Last month I was in Huib Schoots’ workshop. He talked about being asked “What’s the ROI of testing?”. To which he replied “I don’t know, what’s the ROI of management?”. We are really obsessed with ROI, aren’t we? We use it a lot as a tool for decision making, but are we using it wisely?
ROI (Return On Investment) is comprised of costs and value. Cost is easy to measure: salaries, time, tools, licenses, computers, material. But can we put a number of value?
Let’s take a developer as an example. What’s their value?
Is it lines of code? If so, how do different languages compare? Delivered lines of code are hardly a measure.
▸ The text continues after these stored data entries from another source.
-- ==== Sys2Proof/Machine/RiscvOps.lean ====
section
/-! DEFINITION. Sys2Proof/Machine/RiscvOps.lean: the scalar part of a context's RV64IMAFDC profile with Zicsr and Zfbfmin: compressed
forms, fields, integer and floating-point results, CSRs, scalar loads, stores and atomics (R239, R240, R242–R245, R263, R267, R268).
Encodings and results are those of the RISC-V specification, which R239 names and does not repeat (PRESUMED, assumption 33). -/
namespace Sys2Proof.Machine
open Fmt (fp32 fp64 bf16)

/-! ### Compressed instructions -/

def encI (imm rs1 f3 rd op : Nat) : Nat := imm % 4096 * 2 ^ 20 + rs1 * 2 ^ 15 + f3 * 2 ^ 12 + rd * 2 ^ 7 + op
def encR (f7 rs2 rs1 f3 rd op : Nat) : Nat := f7 * 2 ^ 25 + rs2 * 2 ^ 20 + rs1 * 2 ^ 15 + f3 * 2 ^ 12 + rd * 2 ^ 7 + op
def encS (imm rs2 rs1 f3 op : Nat) : Nat := encR (imm / 32 % 128) rs2 rs1 f3 (imm % 32) op
def encB (imm rs2 rs1 f3 : Nat) : Nat :=
  encR (b2n (bitOf imm 12) * 64 + bitsOf imm 10 5) rs2 rs1 f3 (bitsOf imm 4 1 * 2 + b2n (bitOf imm 11)) 0x63
def encJ (imm rd : Nat) : Nat :=
  (b2n (bitOf imm 20) * 2 ^ 19 + bitsOf imm 10 1 * 2 ^ 9 + b2n (bitOf imm 11) * 2 ^ 8 + bitsOf imm 19 12) * 2 ^ 12 + rd * 2 ^ 7 + 0x6F

/-- Sign-extend the low `w` bits of a number into 32 bits. -/
def sx (w v : Nat) : Nat := unsignedOf 32 (signedOf w v)

/-- The 32-bit instruction that a 16-bit one stands for; none where it is reserved. -/
def expandC (h : Nat) : Option Nat :=
  let f3 := bitsOf h 15 13
  let b (i : Nat) : Nat := b2n (bitOf h i)
  let r1 := 8 + bitsOf h 9 7
  let r2 := 8 + bitsOf h 4 2
  let rd := bitsOf h 11 7
  let rs2 := bitsOf h 6 2
  let imm6 := sx 6 (b 12 * 32 + rs2)
  let lw := bitsOf h 12 10 * 8 + b 6 * 4 + b 5 * 64
  let ld := bitsOf h 12 10 * 8 + bitsOf h 6 5 * 64
  let sh := b 12 * 32 + rs2
  let bimm := sx 9 (b 12 * 256 + bitsOf h 11 10 * 8 + bitsOf h 6 5 * 64 + bitsOf h 4 3 * 2 + b 2 * 32)
  let ldsp := b 12 * 32 + bitsOf h 6 5 * 8 + bitsOf h 4 2 * 64
  match h % 4 with
  | 0 =>
    match f3 with
    | 0 =>
      let imm := bitsOf h 12 11 * 16 + bitsOf h 10 7 * 64 + b 6 * 4 + b 5 * 8
      if imm == 0 then none else some (encI imm 2 0 r2 0x13)
    | 1 => some (encI ld r1 3 r2 0x07)
    | 2 => some (encI lw r1 2 r2 0x03)
    | 3 => some (encI ld r1 3 r2 0x03)
    | 5 => some (encS ld r2 r1 3 0x27)
    | 6 => some (encS lw r2 r1 2 0x23)
    | 7 => some (encS ld r2 r1 3 0x23)
    | _ => none
  | 1 =>
    match f3 with
    | 0 => some (encI imm6 rd 0 rd 0x13)
    | 1 => if rd == 0 then none else some (encI imm6 rd 0 rd 0x1B)
    | 2 => some (encI imm6 0 0 rd 0x13)
    | 3 =>
      if rd == 2 then
        let imm := sx 10 (b 12 * 512 + b 6 * 16 + b 5 * 64 + bitsOf h 4 3 * 128 + b 2 * 32)
        if imm == 0 then none else some (encI imm 2 0 2 0x13)
      else if imm6 == 0 then none else some (imm6 % 2 ^ 20 * 2 ^ 12 + rd * 2 ^ 7 + 0x37)
    | 4 =>
      match bitsOf h 11 10 with
      | 0 => some (encI sh r1 5 r1 0x13)
      | 1 => some (encI (0x400 + sh) r1 5 r1 0x13)
      | 2 => some (encI imm6 r1 7 r1 0x13)
      | _ =>
        match b 12, bitsOf h 6 5 with
        | 0, 0 => some (encR 0x20 r2 r1 0 r1 0x33)
        | 0, 1 => some (encR 0 r2 r1 4 r1 0x33)
        | 0, 2 => some (encR 0 r2 r1 6 r1 0x33)
        | 0, _ => some (encR 0 r2 r1 7 r1 0x33)
        | _, 0 => some (encR 0x20 r2 r1 0 r1 0x3B)
        | _, 1 => some (encR 0 r2 r1 0 r1 0x3B)
        | _, _ => none
    | 5 =>
      some (encJ (sx 12 (b 12 * 2048 + b 11 * 16 + bitsOf h 10 9 * 256 + b 8 * 1024 + b 7 * 64 + b 6 * 128 + bitsOf h 5 3 * 2 + b 2 * 32)) 0)
    | 6 => some (encB bimm 0 r1 0)
    | _ => some (encB bimm 0 r1 1)
  | 2 =>
    match f3 with
    | 0 => some (encI sh rd 1 rd 0x13)
    | 1 => some (encI ldsp 2 3 rd 0x07)
    | 2 => if rd == 0 then none else some (encI (b 12 * 32 + bitsOf h 6 4 * 4 + bitsOf h 3 2 * 64) 2 2 rd 0x03)
    | 3 => if rd == 0 then none else some (encI ldsp 2 3 rd 0x03)
    | 4 =>
      if b 12 == 0 then
        if rs2 == 0 then (if rd == 0 then none else some (encI 0 rd 0 0 0x67)) else some (encR 0 rs2 0 0 rd 0x33)
      else if rs2 == 0 then (if rd == 0 then some 0x00100073 else some (encI 0 rd 0 1 0x67))
      else some (encR 0 rs2 rd 0 rd 0x33)
    | 5 => some (encS (bitsOf h 12 10 * 8 + bitsOf h 9 7 * 64) rs2 2 3 0x27)
    | 6 => some (encS (bitsOf h 12 9 * 4 + bitsOf h 8 7 * 64) rs2 2 2 0x23)
    | _ => some (encS (bitsOf h 12 10 * 8 + bitsOf h 9 7 * 64) rs2 2 3 0x23)
  | _ => none

/-! ### Fields of a 32-bit word -/

def fRd (w : Nat) : Fin 32 := Fin.ofNat 32 (w / 2 ^ 7)
def fRs1 (w : Nat) : Fin 32 := Fin.ofNat 32 (w / 2 ^ 15)
def fRs2 (w : Nat) : Fin 32 := Fin.ofNat 32 (w / 2 ^ 20)
def fRs3 (w : Nat) : Fin 32 := Fin.ofNat 32 (w / 2 ^ 27)
def fF3 (w : Nat) : Nat := w / 2 ^ 12 % 8
def fF7 (w : Nat) : Nat := w / 2 ^ 25 % 128
def immI (w : Nat) : BitVec 64 := BitVec.ofInt 64 (signedOf 12 (w / 2 ^ 20))
def immS (w : Nat) : BitVec 64 := BitVec.ofInt 64 (signedOf 12 (w / 2 ^ 25 % 128 * 32 + w / 2 ^ 7 % 32))
def immU (w : Nat) : BitVec 64 := BitVec.ofInt 64 (signedOf 32 (w / 2 ^ 12 * 2 ^ 12))
def immB (w : Nat) : BitVec 64 :=
  BitVec.ofInt 64 (signedOf 13 (b2n (bitOf w 31) * 4096 + b2n (bitOf w 7) * 2048 + bitsOf w 30 25 * 32 + bitsOf w 11 8 * 2))
def immJ (w : Nat) : BitVec 64 :=
  BitVec.ofInt 64 (signedOf 21 (b2n (bitOf w 31) * 2 ^ 20 + bitsOf w 19 12 * 4096 + b2n (bitOf w 20) * 2048 + bitsOf w 30 21 * 2))

/-- Sign-extend the low 32 bits. -/
def sext32 (v : BitVec 64) : BitVec 64 := (v.truncate 32 : BitVec 32).signExtend 64

/-! ### Integer computation -/

/-- The operation of OP and OP-IMM by funct3, with subtract or arithmetic shift where `alt`. -/
def aluOp (f3 : Nat) (alt : Bool) (a b : BitVec 64) : BitVec 64 :=
  match f3 with
  | 0 => if alt then a - b else a + b
  | 1 => a <<< (b.toNat % 64)
  | 2 => if a.slt b then 1 else 0
  | 3 => if a.ult b then 1 else 0
  | 4 => a ^^^ b
  | 5 => if alt then a.sshiftRight (b.toNat % 64) else a >>> (b.toNat % 64)
  | 6 => a ||| b
  | _ => a &&& b

/-- The 32-bit operation, sign-extended; none where the encoding is reserved. -/
def aluOpW (f3 : Nat) (alt : Bool) (a b : BitVec 64) : Option (BitVec 64) :=
  let x : BitVec 32 := a.truncate 32
  let y : BitVec 32 := b.truncate 32
  match f3 with
  | 0 => some ((if alt then x - y else x + y).signExtend 64)
  | 1 => if alt then none else some ((x <<< (y.toNat % 32)).signExtend 64)
  | 5 => some ((if alt then x.sshiftRight (y.toNat % 32) else x >>> (y.toNat % 32)).signExtend 64)
  | _ => none

/-- Signed quotient and remainder of `w`-bit numbers with RISC-V's results for zero and overflow. -/
def divRem (w : Nat) (sgn rem : Bool) (a b : Int) : Int :=
  if b == 0 then (if rem then a else -1)
  else if sgn && a == -(2 ^ (w - 1) : Nat) && b == -1 then (if rem then 0 else a)
  else if rem then a.tmod b else a.tdiv b

/-- Multiply and divide (M). -/
def mulDiv (f3 : Nat) (a b : BitVec 64) : BitVec 64 :=
  match f3 with
  | 0 => a * b
  | 1 => BitVec.ofInt 64 ((a.toInt * b.toInt) / 2 ^ 64)
  | 2 => BitVec.ofInt 64 ((a.toInt * (b.toNat : Int)) / 2 ^ 64)
  | 3 => BitVec.ofNat 64 (a.toNat * b.toNat / 2 ^ 64)
  | 4 => BitVec.ofInt 64 (divRem 64 true false a.toInt b.toInt)
  | 5 => BitVec.ofInt 64 (divRem 64 false false a.toNat b.toNat)
  | 6 => BitVec.ofInt 64 (divRem 64 true true a.toInt b.toInt)
  | _ => BitVec.ofInt 64 (divRem 64 false true a.toNat b.toNat)

/-- The 32-bit forms; none where reserved. -/
def mulDivW (f3 : Nat) (a b : BitVec 64) : Option (BitVec 64) :=
  let x : BitVec 32 := a.truncate 32
  let y : BitVec 32 := b.truncate 32
  let up (i : Int) : BitVec 64 := (BitVec.ofInt 32 i).signExtend 64
  match f3 with
  | 0 => some ((x * y).signExtend 64)
  | 4 => some (up (divRem 32 true false x.toInt y.toInt))
  | 5 => some (up (divRem 32 false false x.toNat y.toNat))
  | 6 => some (up (divRem 32 true true x.toInt y.toInt))
  | 7 => some (up (divRem 32 false true x.toNat y.toNat))
  | _ => none

/-- A branch is taken; none where funct3 is reserved. -/
def branchTaken (f3 : Nat) (a b : BitVec 64) : Option Bool :=
  match f3 with
  | 0 => some (a == b)
  | 1 => some (a != b)
  | 4 => some (a.slt b)
  | 5 => some (!a.slt b)
  | 6 => some (a.ult b)
  | 7 => some (!a.ult b)
  | _ => none

/-- The stored value of an AMO; none where funct5 is reserved. -/
def amoValue (f5 n : Nat) (old src : Nat) : Option Nat :=
  let w := 8 * n
  let so := signedOf w old
  let ss := signedOf w src
  match f5 with
  | 0 => some ((old + src) % 2 ^ w)
  | 1 => some src
  | 4 => some (old ^^^ src)
  | 8 => some (old ||| src)
  | 12 => some (old &&& src)
  | 16 => some (if so < ss then old else src)
  | 20 => some (if so > ss then old else src)
  | 24 => some (min old src)
  | 28 => some (max old src)
  | _ => none

/-! ### Floating point -/

/-- NaN boxing of a narrower format in an f register. -/
def boxF (f : Fmt) (v : Nat) : BitVec 64 := BitVec.ofNat 64 ((2 ^ 64 - 2 ^ f.width) + v % 2 ^ f.width)
def unboxF (f : Fmt) (v : BitVec 64) : Nat :=
  if v.toNat / 2 ^ f.width == 2 ^ (64 - f.width) - 1 then v.toNat % 2 ^ f.width else f.nanBits

/-- The rounding mode of a field, with 7 the dynamic one of fcsr; none where reserved. -/
def rmOf (c : Ctx) (rm : Nat) : Option RMode :=
  let m := if rm == 7 then bitsOf c.fcsr.toNat 7 5 else rm
  match m with | 0 => some .rne | 1 => some .rtz | 2 => some .rdn | 3 => some .rup | 4 => some .rmm | _ => none

def Ctx.addFlags (c : Ctx) (f : FFlags) : Ctx := { c with fcsr := c.fcsr ||| BitVec.ofNat 8 f.bits }

/-- A number as an integer of a range: NaN and values beyond saturate with the invalid flag. -/
def toIntF (rm : RMode) (x : FVal) (lo hi : Int) : Int × FFlags :=
  match x with
  | .nan _ => (hi, .invalid)
  | .inf n => (if n then lo else hi, .invalid)
  | .fin n m e =>
    let (i, nx) := fintV rm n m e
    if i < lo then (lo, .invalid) else if i > hi then (hi, .invalid) else (i, { nx := nx })

def minMaxF (f : Fmt) (isMax : Bool) (a b : Nat) : Nat × FFlags :=
  let x := fdecode f a
  let y := fdecode f b
  let fl : FFlags := if isSnan x || isSnan y then .invalid else .none
  let neg (v : Nat) : Bool := v.testBit (f.width - 1)
  if x.isNan && y.isNan then (f.nanBits, fl)
  else if x.isNan then (b, fl) else if y.isNan then (a, fl)
  else if feqV x y then (if isMax then (if neg a then b else a) else (if neg a then a else b), fl)
  else (if fltV x y != isMax then a else b, fl)

def classF (f : Fmt) (a : Nat) : Nat :=
  let neg := a.testBit (f.width - 1)
  match fdecode f a with
  | .nan s => if s then 2 ^ 8 else 2 ^ 9
  | .inf _ => if neg then 1 else 2 ^ 7
  | .fin _ m _ =>
    if m == 0 then (if neg then 2 ^ 3 else 2 ^ 4)
    else if m < 2 ^ f.mw then (if neg then 2 ^ 2 else 2 ^ 5)
    else (if neg then 2 ^ 1 else 2 ^ 6)

/-- What an OP-FP instruction yields: an f register or an x register's value with flags; `slow` for divide and square root. -/
inductive FRes where
  | f (v : BitVec 64) (fl : FFlags) (slow : Bool)
  | x (v : BitVec 64) (fl : FFlags)
  | illegal
  deriving DecidableEq, Repr

/-- OP-FP of format S or D. -/
def opFp (f : Fmt) (c : Ctx) (w : Nat) : FRes :=
  let a := unboxF f (c.rf (fRs1 w))
  let b := unboxF f (c.rf (fRs2 w))
  let x := fdecode f a
  let y := fdecode f b
  let rs2 := (fRs2 w).val
  let f3 := fF3 w
  let n := f.width
  let round (g : RMode → FRes) : FRes := match rmOf c f3 with | some rm => g rm | none => .illegal
  let boxed (v : Nat × FFlags) : FRes := .f (boxF f v.1) v.2 false
  match fF7 w / 4 with
  | 0 => round fun rm => boxed (faddV f rm x y)
  | 1 => round fun rm => boxed (faddV f rm x y.negate)
  | 2 => round fun rm => boxed (fmulV f rm x y)
  | 3 => round fun rm => let v := fdivV f rm x y; .f (boxF f v.1) v.2 true
  | 11 => if rs2 != 0 then .illegal else round fun rm => let v := fsqrtV f rm x; .f (boxF f v.1) v.2 true
  | 4 =>
    let sg := 2 ^ (n - 1)
    let m := a % sg
    let s (v : Nat) : Nat := v / sg % 2
    match f3 with
    | 0 => .f (boxF f (m + s b * sg)) .none false
    | 1 => .f (boxF f (m + (1 - s b) * sg)) .none false
    | 2 => .f (boxF f (m + (s a + s b) % 2 * sg)) .none false
    | _ => .illegal
  | 5 => if f3 > 1 then .illegal else boxed (minMaxF f (f3 == 1) a b)
  | 20 =>
    let fl : FFlags := if (f3 == 2 && (isSnan x || isSnan y)) || (f3 != 2 && (x.isNan || y.isNan)) then .invalid else .none
    match f3 with
    | 0 => .x (if fltV x y || feqV x y then 1 else 0) fl
    | 1 => .x (if fltV x y then 1 else 0) fl
    | 2 => .x (if feqV x y then 1 else 0) fl
    | _ => .illegal
  | 24 => round fun rm =>
    match rs2 with
    | 0 => let v := toIntF rm x (-(2 ^ 31)) (2 ^ 31 - 1); .x (BitVec.ofInt 64 v.1) v.2
    | 1 => let v := toIntF rm x 0 (2 ^ 32 - 1); .x (sext32 (BitVec.ofInt 64 v.1)) v.2
    | 2 => let v := toIntF rm x (-(2 ^ 63)) (2 ^ 63 - 1); .x (BitVec.ofInt 64 v.1) v.2
    | 3 => let v := toIntF rm x 0 (2 ^ 64 - 1); .x (BitVec.ofInt 64 v.1) v.2
    | _ => .illegal
  | 26 => round fun rm =>
    let v := c.rx (fRs1 w)
    match rs2 with
    | 0 => boxed (froundInt f rm (v.truncate 32 : BitVec 32).toInt 0 false)
    | 1 => boxed (froundInt f rm ((v.truncate 32 : BitVec 32).toNat : Int) 0 false)
    | 2 => boxed (froundInt f rm v.toInt 0 false)
    | 3 => boxed (froundInt f rm (v.toNat : Int) 0 false)
    | _ => .illegal
  | 28 =>
    if rs2 != 0 then .illegal
    else match f3 with
      | 0 => .x (if n == 32 then sext32 (c.rf (fRs1 w)) else c.rf (fRs1 w)) .none
      | 1 => .x (BitVec.ofNat 64 (classF f a)) .none
      | _ => .illegal
  | 30 => if rs2 != 0 || f3 != 0 then .illegal else .f (boxF f (c.rx (fRs1 w)).toNat) .none false
  | _ => .illegal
What about productivity? For example, lines of code per minute? Should we subtract bugs from that? Even if everything works perfectly, are all the features count as value, or just the ones actually used?
Let’s try something else…
Maybe we’ll have better luck with testers. Is it the number of bugs they found? How do we count the ones they didn’t find? What if they documented everything they found, and then we decided to ignore all the non-major bugs, and fix only the major ones. Is all the work around minor bugs waste (non-value)?
You see the pattern – while cost is easy to measure individually, value isn’t. The reason is that as long it’s work in progress, there isn’t any really value yet, regardless on who’s doing the work. We can measure whatever we like, but we’ll be just lying to ourselves. When the product is released, the investment is the sum of the work put into it. It doesn’t matter who put the work in, the tester, the developer, the product manager, the team leader. Only then can we start talking about value.
Now we’re talking. Let’s just calculate the value of the product, at least we’ll have an ROI for that. And to make it easy, we’ll calculate income as value, because it’s easy to measure.
Wait a minute. WHEN you measure actually impacts the income going into the calculation. Is it on release day? Unless you’re Apple, or making a block-buster movie, there’s not much sense in checking the first day. (By the way: Neither Apple or any major studio stops counting on the first day).
Right, so when do you stop? 1 month after release? 6 months? 2 years? 5 years?
Just for the sake of argument, let’s say it’s 2 years. On the 2nd anniversary we evaluate the ROI to be 1.5. We’re happy because the ratio is bigger than one. Now what do I do with this number?
Do you remember what we needed the ROI for? Making decisions before we actually did the work. If we have to wait 2 years for making a decision now, let alone do the project to get the number, it’s kind of missing the point.
Oh wait, there’s more. It seems that the product was successful enough to carry the next product (released 3 years later) forward. Or it was so crappy, that the next product, although it was much better, suffered from its sibling’s reputation. It seems the value of product B is impacted by product A!
Our calculations are ruined!
ROI is dead as a decision mechanism, because complexity killed it. There are too many things, external or internal, that go into its calculation, and we don’t even know most of them when do the calculation.
There’s a reason we’re talking about safe-to-fail experiments in agile. We acknowledge we don’t know enough, but we’re willing to invest, and sometimes lose, small amounts of money. We acknowledge complexity and the only way not to lose big, is to lower the cost of failure. That means learning quickly, getting feedback fast.
The primary measure of progress is working software, says the Agile Manifesto. We’re willing to continue investing in things that continue show promise. It’s the only evidence we have, and we should trust it.
Not a made up (sorry, well calculated) number that was applicable to the last product we release.
Either that, or you can wait a few years, and then decide.